SETI Institute in the news January 3 - January 9, 2019

Ultima Thule with New Horizons in the background in Space
What Does the Future Hold for New Horizons?

It will take 20 months for all of the Ultima Thule data and images retrieved by New Horizons to download, and the science community is eager to dive into the data analysis. The story is far from over - even as the probe sped away from Ultima Thule, the departing view of the object backlit by the sun may reveal the presence of a halo of dust or plasma.
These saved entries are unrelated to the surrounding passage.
-- ==== Sys2Proof/Laws/Table.lean ====
section
/-! SUPPORT. Reads after writes of the tables that hold registers, memory and the units. They hold of every table, canonical
or not. -/

namespace Sys2Proof.Machine

variable {β : Type}

@[simp] theorem tget_terase_self (dflt : Nat → β) (t : List (Nat × β)) (k : Nat) : tget dflt (terase t k) k = dflt k := by
  induction t with
  | nil => rfl
  | cons e t ih =>
    obtain ⟨a, b⟩ := e
    simp only [terase]
    split
    · exact ih
    · rename_i h; simp only [tget, if_neg h]; exact ih

theorem tget_terase_ne (dflt : Nat → β) (t : List (Nat × β)) (k j : Nat) (h : j ≠ k) :
    tget dflt (terase t k) j = tget dflt t j := by
  induction t with
  | nil => rfl
  | cons e t ih =>
    obtain ⟨a, b⟩ := e
    simp only [terase, tget]
    split
    · rename_i ha; subst ha; rw [if_neg (Ne.symm h)]; exact ih
    · simp only [tget]; rw [ih]

@[simp] theorem tget_tinsert_self (dflt : Nat → β) (t : List (Nat × β)) (k : Nat) (v : β) :
    tget dflt (tinsert t k v) k = v := by
  induction t with
  | nil => simp [tinsert, tget]
  | cons e t ih =>
    obtain ⟨a, b⟩ := e
    simp only [tinsert]
    split
    · simp [tget]
    · split
      · simp [tget]
      · rename_i h; simp only [tget, if_neg h]; exact ih

theorem tget_tinsert_ne (dflt : Nat → β) (t : List (Nat × β)) (k j : Nat) (v : β) (h : j ≠ k) :
    tget dflt (tinsert t k v) j = tget dflt t j := by
  induction t with
  | nil => simp [tinsert, tget, Ne.symm h]
  | cons e t ih =>
    obtain ⟨a, b⟩ := e
    simp only [tinsert]
    split
    · simp [tget, Ne.symm h]
    · split
      · rename_i ha; subst ha; simp [tget, Ne.symm h]
      · simp only [tget]; rw [ih]

/-- A table reads the value just written. -/
@[simp] theorem tget_tset_self [DecidableEq β] (dflt : Nat → β) (t : List (Nat × β)) (k : Nat) (v : β) :
    tget dflt (tset dflt t k v) k = v := by
  unfold tset
  split
  · rename_i h; simp [h]
  · simp

/-- A write leaves every other key alone. -/
theorem tget_tset_ne [DecidableEq β] (dflt : Nat → β) (t : List (Nat × β)) (k j : Nat) (v : β) (h : j ≠ k) :
    tget dflt (tset dflt t k v) j = tget dflt t j := by
  unfold tset
  split
  · exact tget_terase_ne dflt t k j h
  · exact tget_tinsert_ne dflt t k j v h

@[simp] theorem aget?_tinsert_self (t : List (Nat × β)) (k : Nat) (v : β) : aget? (tinsert t k v) k = some v := by
  induction t with
  | nil => simp [tinsert, aget?]
  | cons e t ih =>
    obtain ⟨a, b⟩ := e
    simp only [tinsert]
    split
    · simp [aget?]
    · split
      · simp [aget?]
      · rename_i h; simp only [aget?, if_neg h]; exact ih

theorem aget?_tinsert_ne (t : List (Nat × β)) (k j : Nat) (v : β) (h : j ≠ k) : aget? (tinsert t k v) j = aget? t j := by
  induction t with
  | nil => simp [tinsert, aget?, Ne.symm h]
  | cons e t ih =>
    obtain ⟨a, b⟩ := e
    simp only [tinsert]
    split
    · simp [aget?, Ne.symm h]
    · split
      · rename_i ha; subst ha; simp [aget?, Ne.symm h]
      · simp only [aget?]; rw [ih]

@[simp] theorem aget?_terase_self (t : List (Nat × β)) (k : Nat) : aget? (terase t k) k = none := by
  induction t with
  | nil => rfl
  | cons e t ih =>
    obtain ⟨a, b⟩ := e
    simp only [terase]
    split
    · exact ih
    · rename_i h; simp only [aget?, if_neg h]; exact ih

theorem aget?_terase_ne (t : List (Nat × β)) (k j : Nat) (h : j ≠ k) : aget? (terase t k) j = aget? t j := by
  induction t with
  | nil => rfl
  | cons e t ih =>
    obtain ⟨a, b⟩ := e
    simp only [terase, aget?]
    split
    · rename_i ha; subst ha; rw [if_neg (Ne.symm h)]; exact ih
    · simp only [aget?]; rw [ih]

@[simp] theorem agetD_tinsert_self (t : List (Nat × β)) (k : Nat) (v d : β) : agetD (tinsert t k v) k d = v := by
  simp [agetD]

theorem agetD_tinsert_ne (t : List (Nat × β)) (k j : Nat) (v d : β) (h : j ≠ k) :
    agetD (tinsert t k v) j d = agetD t j d := by
  simp [agetD, aget?_tinsert_ne t k j v h]

@[simp] theorem agetD_aupd_self (t : List (Nat × β)) (k : Nat) (d : β) (f : β → β) :
    agetD (aupd t k d f) k d = f (agetD t k d) := by
  simp [aupd]

theorem agetD_aupd_ne (t : List (Nat × β)) (k j : Nat) (d e : β) (f : β → β) (h : j ≠ k) :
    agetD (aupd t k d f) j e = agetD t j e := by
  simp [aupd, agetD_tinsert_ne _ _ _ _ _ h]

/-- A canonical table above `l` lists no key up to `l`. -/
theorem tcanonFrom_lt [DecidableEq β] (dflt : Nat → β) (t : List (Nat × β)) (l k : Nat)
    (h : tcanonFrom dflt (some l) t = true) (hk : k ≤ l) : tget dflt t k = dflt k := by
  induction t generalizing l with
  | nil => rfl
  | cons e t ih =>
    obtain ⟨a, b⟩ := e
    simp only [tcanonFrom, Bool.and_eq_true, decide_eq_true_eq] at h
    have hne : a ≠ k := by omega
    simp only [tget, if_neg hne]
    exact ih a h.2 (by omega)

end Sys2Proof.Machine
end

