-- ==== Sys2Proof/Laws/Vector.lean ====
section
/-! SUPPORT. What a vector instruction that executes does, said once for every operation. -/

namespace Sys2Proof.Machine

open Sys2Proof.Safety

/-- The window of a thread maps tile numbers within it. -/
theorem mapM_tile (x : Ctx) : ∀ ns : List Nat, ns.all (· < windowSize x.th.wsize) = true →
    ns.mapM x.tile = some (ns.map (x.th.wbase + ·)) := by
  intro ns
  induction ns with
  | nil => intro _; rfl
  | cons n ns ih =>
    intro h
    simp only [List.all_cons, Bool.and_eq_true, decide_eq_true_eq] at h
    simp only [List.mapM_cons, Ctx.tile, h.1, if_true, ih h.2, List.map_cons]
    rfl

/-- Running transformers one after another over a list. -/
theorem each_foldl {α β : Type} (f : α → Tr) (P : Dev → β) (g : β → α → β)
    (h : ∀ a d, P ((f a).run d) = g (P d) a) : ∀ (l : List α) (d : Dev), P ((Tr.each l f).run d) = l.foldl g (P d) := by
  intro l
  induction l with
  | nil => intro d; simp
  | cons a l ih => intro d; simp [ih, h]

theorem each_inv {α β : Type} (f : α → Tr) (P : Dev → β) (h : ∀ a d, P ((f a).run d) = P d) (l : List α) (d : Dev) :
    P ((Tr.each l f).run d) = P d := by
  rw [each_foldl f P (fun b _ => b) h]; simp

/-! ## Writing tiles and the scratchpad -/

theorem writeTile_mem (pk r : Nat) (ws : List (Nat × Byte)) (d : Dev) : ((Tr.writeTile pk r ws).run d).mem = d.mem := by
  simp [Tr.writeTile]
theorem writeTile_tiles (pk r : Nat) (ws : List (Nat × Byte)) (d : Dev) :
    (((Tr.writeTile pk r ws).run d).cellAt pk).tiles = ramWith (d.cellAt pk).tiles (4096 * r) ws := by
  simp [Tr.writeTile, ramWith]
theorem writeTile_spad (pk r : Nat) (ws : List (Nat × Byte)) (d : Dev) :
    (((Tr.writeTile pk r ws).run d).cellAt pk).spad = (d.cellAt pk).spad := by
  simp [Tr.writeTile]
theorem writeTile_acc (pk r : Nat) (ws : List (Nat × Byte)) (d : Dev) :
    (((Tr.writeTile pk r ws).run d).cellAt pk).acc = (d.cellAt pk).acc := by
  simp [Tr.writeTile]
theorem writeTile_thread (pk r t : Nat) (ws : List (Nat × Byte)) (d : Dev) :
    ((Tr.writeTile pk r ws).run d).threadAt pk t = d.threadAt pk t := by
  simp [Tr.writeTile, Dev.threadAt, CellSt.thread]

theorem writeSpad_mem (pk a : Nat) (bs : List Byte) (d : Dev) : ((Tr.writeSpad pk a bs).run d).mem = d.mem := by
  simp [Tr.writeSpad]
theorem writeSpad_spad (pk a : Nat) (bs : List Byte) (d : Dev) :
    (((Tr.writeSpad pk a bs).run d).cellAt pk).spad = (d.cellAt pk).spad.put a bs := by
  simp [Tr.writeSpad]
theorem writeSpad_tiles (pk a : Nat) (bs : List Byte) (d : Dev) :
    (((Tr.writeSpad pk a bs).run d).cellAt pk).tiles = (d.cellAt pk).tiles := by
  simp [Tr.writeSpad]
theorem writeSpad_acc (pk a : Nat) (bs : List Byte) (d : Dev) :
    (((Tr.writeSpad pk a bs).run d).cellAt pk).acc = (d.cellAt pk).acc := by
  simp [Tr.writeSpad]
theorem writeSpad_thread (pk a t : Nat) (bs : List Byte) (d : Dev) :
    ((Tr.writeSpad pk a bs).run d).threadAt pk t = d.threadAt pk t := by
  simp [Tr.writeSpad, Dev.threadAt, CellSt.thread]

/-- What a device looks like to a vector instruction of one thread. -/
abbrev vview (pk t : Nat) (d : Dev) : List Host.Cell × Ram × Ram × Ram × Thread :=
  (d.mem, (d.cellAt pk).tiles, (d.cellAt pk).spad, (d.cellAt pk).acc, d.threadAt pk t)

theorem spadBytes_view (pk t a : Nat) (ws : List (Nat × Byte)) (d : Dev) :
    vview pk t ((Tr.each ws fun e => .writeSpad pk (a + e.1) [e.2]).run d) =
      (d.mem, (d.cellAt pk).tiles, ramWith (d.cellAt pk).spad a ws, (d.cellAt pk).acc, d.threadAt pk t) := by
  have := each_foldl (fun e : Nat × Byte => Tr.writeSpad pk (a + e.1) [e.2]) (vview pk t)
    (fun b e => (b.1, b.2.1, b.2.2.1.put (a + e.1) [e.2], b.2.2.2.1, b.2.2.2.2))
    (by intro e d; simp only [vview, writeSpad_mem, writeSpad_tiles, writeSpad_spad, writeSpad_acc, writeSpad_thread]) ws d
  rw [this]
  unfold ramWith vview
  generalize (d.cellAt pk).spad = r
  induction ws generalizing r with
  | nil => rfl
  | cons e ws ih => simp only [List.foldl_cons]; exact ih (by
      refine each_foldl _ _ _ ?_ _ _
      intro e d; simp only [vview, writeSpad_mem, writeSpad_tiles, writeSpad_spad, writeSpad_acc, writeSpad_thread]) _

theorem tally_view (x : Ctx) (idx : Nat) (a : Tally) (d : Dev) :
    vview x.pk x.t ((x.tally idx a).run d) =
      (d.mem, (d.cellAt x.pk).tiles, (d.cellAt x.pk).spad, (d.cellAt x.pk).acc, (d.threadAt x.pk x.t).sticky a) := by
  simp [Ctx.tally, vview, Tr.thread_eq, Dev.threadAt, CellSt.thread, CellSt.onThread, CellSt.count]

theorem srStep_view (x : Ctx) (m : RMode) (k : Nat) (d : Dev) :
    ∃ r, vview x.pk x.t ((x.srStep m k).run d) =
      (d.mem, (d.cellAt x.pk).tiles, (d.cellAt x.pk).spad, (d.cellAt x.pk).acc, { d.threadAt x.pk x.t with srseed := r }) := by
  unfold Ctx.srStep
  split
  · exact ⟨_, by simp [vview, Tr.thread_eq, Dev.threadAt, CellSt.thread, CellSt.onThread]; rfl⟩
  · exact ⟨(d.threadAt x.pk x.t).srseed, rfl⟩

/-- Without its trap, a NaN changes nothing. -/
theorem nanTrap_off (x : Ctx) (e : Option NanEvent) (d : Dev) (h : (d.threadAt x.pk x.t).fpctl.testBit 4 = false) :
    (x.nanTrap e).run d = d := by
  unfold Ctx.nanTrap
  simp only [Tr.run_read]
  cases e with
  | none => rfl
  | some e => simp [bitOf, h]

theorem sticky_bit4 (th : Thread) (a : Tally) : (th.sticky a).fpctl.testBit 4 = th.fpctl.testBit 4 := by
  unfold Thread.sticky
  dsimp only
  split <;> split <;> split <;> simp [testBit_putBits]
theorem sticky_pc (th : Thread) (a : Tally) : (th.sticky a).pc = th.pc := by unfold Thread.sticky; rfl
theorem sticky_st (th : Thread) (a : Tally) : (th.sticky a).st = th.st := by unfold Thread.sticky; rfl
theorem sticky_loops (th : Thread) (a : Tally) : (th.sticky a).loops = th.loops := by unfold Thread.sticky; rfl

theorem advance_pc_congr (a b : Thread) (h : a.pc = b.pc) (g : a.loops = b.loops) : a.advance.pc = b.advance.pc := by
  unfold Thread.advance; rw [h, g]
theorem advance_st (a : Thread) : a.advance.st = a.st := by unfold Thread.advance; rfl
theorem advance_fpctl (a : Thread) : a.advance.fpctl = a.fpctl := by unfold Thread.advance; rfl

/-- The bytes a vector instruction writes. -/
theorem vecStore_view (pk t : Nat) (v : VF) (ts3 : Nat) (bytes scales : List (Nat × Byte)) (d : Dev) :
    vview pk t ((if v.stream then
        Tr.seq [.each bytes fun (k, b) => .writeSpad pk (v.dst + k) [b], .each scales fun (k, b) => .writeSpad pk (v.s3 + k) [b]]
      else Tr.seq [.when (!bytes.isEmpty) (.writeTile pk v.dst bytes), .when (!scales.isEmpty) (.writeTile pk ts3 scales)]).run d) =
      if v.stream then (d.mem, (d.cellAt pk).tiles, ramWith (ramWith (d.cellAt pk).spad v.dst bytes) v.s3 scales,
        (d.cellAt pk).acc, d.threadAt pk t)
      else (d.mem, ramWith (ramWith (d.cellAt pk).tiles (4096 * v.dst) bytes) (4096 * ts3) scales, (d.cellAt pk).spad,
        (d.cellAt pk).acc, d.threadAt pk t) := by
  have htile : ∀ (r : Nat) (ws : List (Nat × Byte)) (d : Dev), vview pk t ((Tr.when (!ws.isEmpty) (.writeTile pk r ws)).run d) =
      (d.mem, ramWith (d.cellAt pk).tiles (4096 * r) ws, (d.cellAt pk).spad, (d.cellAt pk).acc, d.threadAt pk t) := by
    intro r ws d
    cases ws with
    | nil => rfl
    | cons e ws =>
      simp only [List.isEmpty_cons, Bool.not_false, Tr.when_true, vview, writeTile_mem, writeTile_tiles, writeTile_spad,
        writeTile_acc, writeTile_thread]
  cases v.stream with
  | true =>
    simp only [if_true, Tr.run_seq_cons, Tr.run_seq_nil]
    have h1 := spadBytes_view pk t v.dst bytes d
    have h2 := spadBytes_view pk t v.s3 scales ((Tr.each bytes fun e => .writeSpad pk (v.dst + e.1) [e.2]).run d)
    simp only [vview, Prod.mk.injEq] at h1 h2 ⊢
    obtain ⟨a1, a2, a3, a4, a5⟩ := h1
    rw [a1, a2, a3, a4, a5] at h2
    exact h2
  | false =>
    simp only [Bool.false_eq_true, if_false, Tr.run_seq_cons, Tr.run_seq_nil]
    have h1 := htile v.dst bytes d
    have h2 := htile ts3 scales ((Tr.when (!bytes.isEmpty) (.writeTile pk v.dst bytes)).run d)
    simp only [vview, Prod.mk.injEq] at h1 h2 ⊢
    obtain ⟨a1, a2, a3, a4, a5⟩ := h1
    rw [a1, a2, a3, a4, a5] at h2
    exact h2

/-- What writing the results of a vector instruction does, with the first-NaN trap off. -/
theorem vecWrite_done (x : Ctx) (v : VF) (cycles : Nat) (o : VOut) (d : Dev) (hn : (d.threadAt x.pk x.t).fpctl.testBit 4 = false) :
    let n := (x.vecWrite v v.s3 cycles o).run d
    let cs := d.cellAt x.pk
    let m := n.cellAt x.pk
    let bytes := bitWrites (fun k => (cs.vram v.stream).get (operandBase v.stream v.dst + k)) o.ws
    n.mem = d.mem ∧ m.acc = cs.acc ∧
    (if v.stream then m.tiles = cs.tiles ∧ m.spad = ramWith (ramWith cs.spad v.dst bytes) v.s3 o.scales
     else m.spad = cs.spad ∧ m.tiles = ramWith (ramWith cs.tiles (4096 * v.dst) bytes) (4096 * v.s3) o.scales) ∧
    (n.threadAt x.pk x.t).pc = (d.threadAt x.pk x.t).advance.pc ∧ (n.threadAt x.pk x.t).st = (d.threadAt x.pk x.t).st := by
  intro n cs m bytes
  have hv := vecStore_view x.pk x.t v v.s3 bytes o.scales d
  generalize hd1 : (if v.stream then
        Tr.seq [.each bytes fun (k, b) => .writeSpad x.pk (v.dst + k) [b], .each o.scales fun (k, b) => .writeSpad x.pk (v.s3 + k) [b]]
      else Tr.seq [.when (!bytes.isEmpty) (.writeTile x.pk v.dst bytes), .when (!o.scales.isEmpty) (.writeTile x.pk v.s3 o.scales)]).run d
      = d1 at hv
  have h2 := tally_view x (censusIndex v.fmtd) o.tally d1
  generalize hd2 : (x.tally (censusIndex v.fmtd) o.tally).run d1 = d2 at h2
  obtain ⟨r, h3⟩ := srStep_view x (x.rmode v.rm) o.npos d2
  generalize hd3 : (x.srStep (x.rmode v.rm) o.npos).run d2 = d3 at h3
  have hth : ((Tr.bump VEC_BUSY x.die cycles x.p).run ((Tr.bump VEC_INSTR x.die 1 x.p).run d3)).threadAt x.pk x.t =
      { (d.threadAt x.pk x.t).sticky o.tally with srseed := r } := by
    rw [Tr.bump_threadAt, Tr.bump_threadAt]
    have e3 := congrArg (fun p => p.2.2.2.2) h3
    have e2 := congrArg (fun p => p.2.2.2.2) h2
    have e1 : d1.threadAt x.pk x.t = d.threadAt x.pk x.t := by
      have := congrArg (fun p => p.2.2.2.2) hv
      revert this; cases v.stream <;> exact id
    simp only at e3 e2
    rw [e3, e2, e1]
  have hn' : n = x.next.run ((Tr.bump VEC_BUSY x.die cycles x.p).run ((Tr.bump VEC_INSTR x.die 1 x.p).run d3)) := by
    have : n = (x.nanTrap (o.nan.map fun (p, kd) => { unit := 2, fmt := v.fmtd, kind := kd, elem := p })).run
      (x.next.run ((Tr.bump VEC_BUSY x.die cycles x.p).run ((Tr.bump VEC_INSTR x.die 1 x.p).run d3))) := by
      subst hd3; subst hd2; subst hd1; rfl
    rw [this, nanTrap_off]
    unfold Ctx.next
    rw [Tr.thread_self, hth, advance_fpctl]
    exact (sticky_bit4 _ _).trans hn
  have hfin : vview x.pk x.t n = (d3.mem, (d3.cellAt x.pk).tiles, (d3.cellAt x.pk).spad, (d3.cellAt x.pk).acc,
      ({ (d.threadAt x.pk x.t).sticky o.tally with srseed := r } : Thread).advance) := by
    rw [hn']
    unfold Ctx.next vview
    rw [Tr.thread_self, hth]
    simp [Tr.thread_eq, CellSt.onThread]
  simp only [vview, Prod.mk.injEq] at hfin h2 h3
  obtain ⟨f1, f2, f3, f4, f5⟩ := hfin
  obtain ⟨g1, g2, g3, g4, -⟩ := h3
  obtain ⟨k1, k2, k3, k4, -⟩ := h2
  have hadv : (n.threadAt x.pk x.t).pc = (d.threadAt x.pk x.t).advance.pc ∧ (n.threadAt x.pk x.t).st = (d.threadAt x.pk x.t).st := by
    rw [f5, advance_st]
    exact ⟨advance_pc_congr _ _ (sticky_pc (d.threadAt x.pk x.t) o.tally) (sticky_loops (d.threadAt x.pk x.t) o.tally),
      sticky_st (d.threadAt x.pk x.t) o.tally⟩
  revert hv
  simp only [m, f1, f2, f3, f4, g1, g2, g3, g4, k1, k2, k3, k4, cs, bytes]
  cases v.stream with
  | true =>
    simp only [if_true, vview, Prod.mk.injEq]
    rintro ⟨a1, a2, a3, a4, -⟩
    exact ⟨a1, a4, ⟨a2, a3⟩, hadv⟩
  | false =>
    simp only [Bool.false_eq_true, if_false, vview, Prod.mk.injEq]
    rintro ⟨a1, a2, a3, a4, -⟩
    exact ⟨a1, a4, ⟨a3, a2⟩, hadv⟩

theorem vecArgs_stream (x : Ctx) : (vecArgs x).stream = x.vf.stream := by unfold vecArgs; split <;> rfl

theorem vecArgs_n (x : Ctx) : (vecArgs x).n = x.vf.n := by unfold vecArgs; split <;> rfl

/-- A vector instruction that executes comes to writing its results. -/
theorem vecBody_run {d : Dev} {x : Ctx} {sh : VShape} {legal : VF → Bool} {cycles dstLen : VF → Nat}
    {body : CellSt → Ctx → VF → VOut} (hr : VecRuns d x sh legal dstLen) :
    ∃ k j, (vecBody sh legal cycles dstLen body x).run d =
      (x.vecWrite (vecArgs x) (vecArgs x).s3 k
        (vecOut d.u.fresh sh (vecArgs x) dstLen (body (d.cellAt x.pk) x (vecArgs x)))).run (freshBy j d) := by
  obtain ⟨r1, r2, r3, r4, r5⟩ := hr
  have e1 := vecArgs_stream x
  have e2 := vecArgs_n x
  unfold vecBody
  generalize vecArgs x = v at *
  generalize vecReads x sh = rs at *
  generalize vecWrites x sh = ws at *
  generalize x.vf = v0 at *
  simp only [Tr.run_read, r1, r2, r3, bne_self_eq_false, Bool.not_true, Bool.or_self, Bool.false_eq_true, if_false]
  refine ⟨cycles v, ?_⟩
  cases hs : v.stream with
  | true =>
    rw [hs] at e1
    simp only [← e1, if_true, ← e2] at r5 ⊢
    obtain ⟨q1, q2, q3⟩ := r5
    have qa : ((vecFrom sh v ++ vecTo sh v dstLen).any fun r => decide (r.1 % 64 ≠ 0)) = false := by
      rw [List.any_eq_false]; rw [List.all_eq_true] at q2
      intro r hr; have := q2 r hr; simp at this; simp [this.1]
    have qb : ((vecFrom sh v ++ vecTo sh v dstLen).all fun r => decide (r.2 = 0) || decide (r.1 + r.2 ≤ spadSize)) = true := by
      rw [List.all_eq_true] at q2 ⊢
      intro r hr; have := q2 r hr; simp at this; simp [this.2]
    refine ⟨1, ?_⟩
    simp only [q1, if_false, qa, Bool.false_eq_true, Ctx.inSpad, qb, if_true, Ctx.unpoisoned, Tr.run_read, q3, Tr.fresh,
      Tr.run_seq_cons, Tr.run_seq_nil]
    rfl
  | false =>
    rw [hs] at e1
    simp only [← e1, Bool.false_eq_true, if_false] at r5 ⊢
    obtain ⟨q1, q2, q3⟩ := r5
    refine ⟨0, ?_⟩
    have ht : ((rs ++ ws).map (x.th.wbase + ·)).take rs.length = rs.map (x.th.wbase + ·) := by
      rw [List.map_append]; exact List.take_left' (by simp)
    have hd : ((rs ++ ws).map (x.th.wbase + ·)).drop rs.length = ws.map (x.th.wbase + ·) := by
      rw [List.map_append]; exact List.drop_left' (by simp)
    simp only [Ctx.withTiles, mapM_tile x _ q1, ht, hd, Ctx.hazard, Tr.run_read, q2, Ctx.unpoisoned, q3, Bool.false_eq_true,
      if_false, vecOut, hs]
    rfl

/-- A vector instruction that executes writes its results. -/
theorem vecInstr_done {s : State} {c : PCell} {t : Tid} {w : Word128} {op pk : Nat} {sh : VShape} {legal : VF → Bool}
    {cycles dstLen : VF → Nat} {body : CellSt → Ctx → VF → VOut} (h : Issues s.dev c t w 4 op (sh.used w.toNat) pk)
    (hr : VecRuns s.dev (ctxOf s.dev c t w pk) sh legal dstLen) :
    VecDone pk t.val (vecArgs (ctxOf s.dev c t w pk))
      (vecOut s.dev.u.fresh sh (vecArgs (ctxOf s.dev c t w pk)) dstLen
        (body (s.dev.cellAt pk) (ctxOf s.dev c t w pk) (vecArgs (ctxOf s.dev c t w pk)))) s
      { s with dev := (vecInstr c t w sh legal cycles dstLen body).run s.dev } := by
  have hst := h.2.2.1
  have r4 := hr.2.2.2.1
  obtain ⟨k, j, hb⟩ := vecBody_run (cycles := cycles) (body := body) hr
  rw [vecInstr, issue_run h, hb]
  obtain ⟨w1, w2, w3, w4, w5⟩ := vecWrite_done (ctxOf s.dev c t w pk) (vecArgs (ctxOf s.dev c t w pk)) k _ (freshBy j s.dev) r4
  refine ⟨rfl, ?_, ?_, ?_, ?_, ?_⟩
  · intro a; simp only [Dev.byte, Tr.counted_mem]; rw [w1, freshBy_mem]
  · rw [Tr.counted_cellAt]; exact w2
  · rw [Tr.counted_cellAt]; exact w3
  · rw [Tr.counted_threadAt]; exact w4
  · rw [Tr.counted_threadAt]; exact w5.trans hst

end Sys2Proof.Machine
end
Ultima Thule is a classic small Kuiper Belt object – a pristine remnant of the beginning of our Solar System’s formation, offering scientists a peek into the distant past. Mark Showalter, SETI Institute senior research scientist and fellow, described Ultima Thule’s formation for

“So, how did they slow down? Well, the best way to understand that is if there were another moon, or two or three, orbiting this system," Mark Showalter, a New Horizons co-investigator from the SETI (Search for Extraterrestrial Intelligence) Institute in Mountain View, California, said during a news conference Thursday (Jan. 3).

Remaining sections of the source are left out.